Cada escolha trazia seus próprios riscos, e a dúvida pesava em sua mente, mas ele sabia que não poderia evitar a decisão por muito tempo.
O medo começou a se instalar, mas Harley sabia que não podia deixar essa emoção tomar conta. O medo era uma advertência, não uma sentença. Ele não precisava eliminá-lo, mas sim encontrar um equilíbrio para enfrentá-lo de frente. Sabia que, se cedesse à massa de luz, perderia mais do que sua conexão azul. Perderia a si mesmo.
Determinando-se a resistir, ele concentrou sua energia, reafirmando sua essência. Era uma luta silenciosa, mas feroz, um embate. As energias colidiram, a luminosidade externa tentando envolver o azul brilhante de sua essência.
Ele resistiu com cada fibra de seu ser, recusando-se a ser subjugado.
O embate foi longo e exaustivo, mas, aos poucos, a luminescência começou a ceder. Embora sua essência azul tivesse sido manchada ficando mais clara, a parte etérea de Harley emergiu mais forte no horizonte acima do rio onde o corpo físico do jovem também era uma estátua.
Nesse embate de forças etéreas, ele não só havia vencido, mas também alcançado uma nova compreensão de seus medos mais profundos. Coragem, ele percebeu, não era a falta de medo, mas a determinação de avançar apesar dele.

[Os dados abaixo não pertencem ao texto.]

-- ==== Sys2Proof/Machine/Operands.lean ====
section
/-! DEFINITION. Operand forms: reading a memory's bytes, little-endian values of a window access, the command's length,
the stream bytes at IP. -/

namespace Sys2Proof.Machine

open Sys2Proof

/-! ## Bytes of a memory -/

/-- The byte an address has under a fill. -/
def Fill.byteAt : Fill → Nat → Byte
  | .zero, _ => 0#8
  | .drawn d, a => Config.freeByte d a

/-- The listed byte at an address. -/
def lookupCell : List Host.Cell → Nat → Option Byte
  | [], _ => none
  | (a, v) :: rest, b => if a = b then some v else lookupCell rest b

/-- What an address that a memory does not list reads as (assumption 4). -/
def Memory.unlisted (m : Memory) (a : Nat) : Byte := m.fill.byteAt a

/-- One byte of a memory. -/
def Memory.read (m : Memory) (a : Nat) : Byte :=
  match lookupCell m.cells a with
  | some v => v
  | none => m.unlisted a

/-- The `n` bytes from address `a` on, lowest address first. -/
def Memory.readBytes (m : Memory) : Nat → Nat → List Byte
  | _, 0 => []
  | a, n + 1 => m.read a :: m.readBytes (a + 1) n

/-! ## Little-endian values (R50) -/

/-- The bytes of a 32-bit value that an access of a width carries, least significant first. -/
def dataBytes (w : Width) (v : Word) : List Byte := (wordBytes v).take w.bytes

/-- Up to four bytes, least significant first, as a 32-bit value. -/
def assemble : List Byte → Word
  | [] => 0#32
  | b :: rest => (assemble rest <<< 8) ||| b.setWidth 32

/-! ## Command operands -/

/-- InByte(i) (R10). -/
def State.inByte (s : State) (i : Nat) : Byte := s.inBuf.read i

/-! ## Stream operands at IP (R29, R30) -/

/-- The stream byte `k` places after IP. At END and above nothing is read (R30) and the placeholder 0 stands
(assumption 14). -/
def Engine.peek (inB : Nat → Byte) (e : Engine) (k : Nat) : Byte :=
  if e.ip + k < e.endIdx then inB (e.ip + k) else 0#8

/-- FLAGS after the shift of the flag step (R84). -/
def Engine.shiftedFlags (e : Engine) : BitVec 16 := e.flags >>> 1

/-- A flag fetch is due when bit 8 is 0 after the shift (R84, R28). -/
def Engine.fetchDue (e : Engine) : Bool := !e.shiftedFlags.getLsbD 8

/-- The operand of the next flag step: the byte at IP when a fetch is due. -/
def Engine.flagOperand (inB : Nat → Byte) (e : Engine) : Byte :=
  if e.fetchDue then e.peek inB 0 else 0#8

/-- FLAGS[0]: 1 selects LIT, 0 selects REF (R84). -/
def Engine.selectsLit (e : Engine) : Bool := e.flags.getLsbD 0

end Sys2Proof.Machine
end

Com essa nova clareza, a cor azul de sua essência, agora ligeiramente mais clara, brilhava com uma intensidade renovada no céu daquele mundo, um reflexo de sua força de vontade.
Sua linha luminosa, que o conectava ao corpo físico, se expandiu, como se estivesse abrindo um caminho para algo maior, algo além da compreensão imediata. Era uma ponte que o conduzia a um novo horizonte, um caminho que ele sabia que deveria seguir.
Contemplando sua essência renovada, Harley sentiu uma onda de gratidão. Mas o momento de paz foi breve. De repente, uma colossal sombra negra surgiu, cobrindo o céu e ameaçando engolir sua luz azul. A escuridão era opressora, maior e mais avassaladora do que qualquer coisa que ele havia enfrentado até então.
Harley sabia que não podia lutar contra essa força — pelo menos, não ainda. Não havia glória em enfrentar uma derrota certa. Ele reconheceu que a única opção sensata era recuar.
Hesitante, afastou-se da enorme massa à sua frente. Ele sabia que, eventualmente, o confronto final aconteceria, mas aquele momento ainda não havia chegado. A sombra negra, permaneceu quieta, como se estivesse satisfeita com sua retirada, observando-o de longe.
A luz azul, que naquele mundo era o próprio Harley, brilhava intensamente entendendo que cada passo de recuo era um passo em direção ao fortalecimento, e ele começava a entender que recuar não era um sinal de fraqueza. Pelo contrário, agora via isso como um ato necessário, uma escolha consciente para sobreviver.
Lembranças de momentos passados, cheios de medo, quando ele foi forçado a se esconder ou fugir, invadiram sua mente. Porém, elas agora pareciam menos opressivas, como se o peso dessas lembranças finalmente começasse a ter um menor impacto. Sua luz azul parecia brilhar ainda mais intensamente.
Embora ainda sentisse vergonha, ele reconhecia que havia sabedoria em recuar em vez de se entregar à morte. Harley sabia que, ao adiar o confronto, estava aguardando o momento em que sua vontade de lutar estivesse plenamente alinhada com suas forças e capacidades.
Então aumentando a velocidade e se afastado provisoriamente, cada vez mais da gigantesca massa sombria, ele prosseguiu.